In that sense, simulating :math:`{(X_k)}_{k\in\Nset}` amounts to
sampling according to :math:`t` and can be used to integrate relatively
to the probability measure :math:`t`. Let us remark that the ergodic
theorem implies that
:math:`\displaystyle\frac{1}{n} \sum_{k=1}^n \: \fcar{A}{X_k} \tendto{k}{+\infty} \ProbCond{X\sim{}t}{X\in{}A}` almost surely.

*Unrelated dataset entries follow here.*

-- ==== Sys2Proof/Machine/Step.lean ====
section
/-!
DEFINITION. The step of the machine, and the state in which the next step runs a given opcode-table word.
-/

namespace Sys2Proof.Machine

/-- One step: the host's next action, or one step of the engine (10_state.md R20). -/
def step (s : State) : Host.Outcome State Fault Refusal := turn s

/-- The state whose next step fetches and runs the instruction of an opcode-table word. Logs 13, 14. -/
def State.withFetchWord (s : State) (nbits w : Nat) : State :=
  loadCommand (tableDecoder nbits w) (tableIndex nbits w) (tableBytes nbits w) s

end Sys2Proof.Machine
end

By abusing the notation, :math:`t(x)` represents, in the remainder of
this section, a function of :math:`x` which is proportional to the PDF
of the target distribution :math:`t`. Given a transition kernel
:math:`Q` of density :math:`q`, the scheme of the Metropolis-Hastings
algorithm is the following (lower case letters are used hereafter for
both random variables and realizations as usual in the Bayesian
literature):

0)
    Draw :math:`x_0 \sim \nu` and set :math:`k = 1`.

1)
    Draw a candidate for :math:`x_k` according to the given transition
    kernel :math:`Q`: :math:`\tilde{x} \sim Q(x_{k-1}, .)`.

2)
    Compute the ratio
    :math:`\rho = \displaystyle\frac{t(\tilde{x})/q(x_{k-1},\tilde{x})} {t(x_{k-1})/q(\tilde{x},x_{k-1})}`.

3)
    Draw :math:`u \sim \cU([0, 1])`; if :math:`u \leq \rho` then set
    :math:`x_k = \tilde{x}`, otherwise set :math:`x_k = x_{k-1}`.

4)
    Set :math:`k=k+1` and go back to 1).

Of course, if :math:`t` is replaced by a different function of :math:`x`
which is proportional to it, the algorithm keeps unchanged, since
:math:`t` only takes part in the latter in the ratio
:math:`\frac{t(\tilde{x})}{t(x_{k-1})}`. Moreover, if :math:`Q` proposes
some candidates in a uniform manner (constant density :math:`q`), the
candidate :math:`\tilde{x}` is accepted according to a ratio
:math:`\rho` which reduces to the previous “natural” ratio
:math:`\frac{t(\tilde{x})}{t(x_{k-1})}` of PDF. The introduction of
:math:`q` in the ratio :math:`\rho` prevents from the bias of a
non-uniform proposition of candidates which would favor some areas of
:math:`\Omega`.

The :math:`t`-invariance is ensured by the symmetry of the expression of
:math:`\rho` (:math:`t`-reversibility).

In practice, :math:`Q` is specified as a random walk
(:math:`\exists{}q_{RW}` such that :math:`q(x,y)=q_{RW}(x-y)`) or as a
independent sampling (:math:`\exists{}q_{IS}` such that
:math:`q(x,y)=q_{IS}(y)`), or as a mixture of random walk and
independent sampling.

| The important property the practitioner have to keep in mind when
  choosing the transition kernel :math:`Q` is the
  :math:`t`-irreducibility. Moreover, for efficient convergence,
  :math:`Q` has to be chosen so as to explore quickly the whole support
  of :math:`t` without conducting to a too small acceptance ratio (the
  ratio of accepted candidates :math:`\tilde{x}` ). It is usually
  recommended that this latter ratio is about :math:`0.2` but such a
  ratio is neither a warranty of efficiency, nor a substitute to a
  convergence diagnosis.

.. topic:: API:

    - See :class:`~openturns.MetropolisHastings`
    - See :class:`~openturns.Gibbs`
    - See :class:`~openturns.RandomWalkMetropolisHastings`
    - See :class:`~openturns.IndependentMetropolisHastings`

.. topic:: Examples:

    - See :doc:`/auto_calibration/bayesian_calibration/plot_bayesian_calibration`
    - See :doc:`/auto_calibration/bayesian_calibration/plot_bayesian_calibration_flooding`
    - See :doc:`/auto_calibration/bayesian_calibration/plot_rwmh_python_distribution`
    - See :doc:`/auto_calibration/bayesian_calibration/plot_imh_python_distribution`

.. topic:: References:

    - Robert, C.P. and Casella, G. (2004). *Monte Carlo Statistical Methods* (Second Edition), Springer.
    - Meyn, S. and Tweedie R.L. (2009). *Markov Chains and Stochastic Stability* (Second Edition), Cambridge University Press.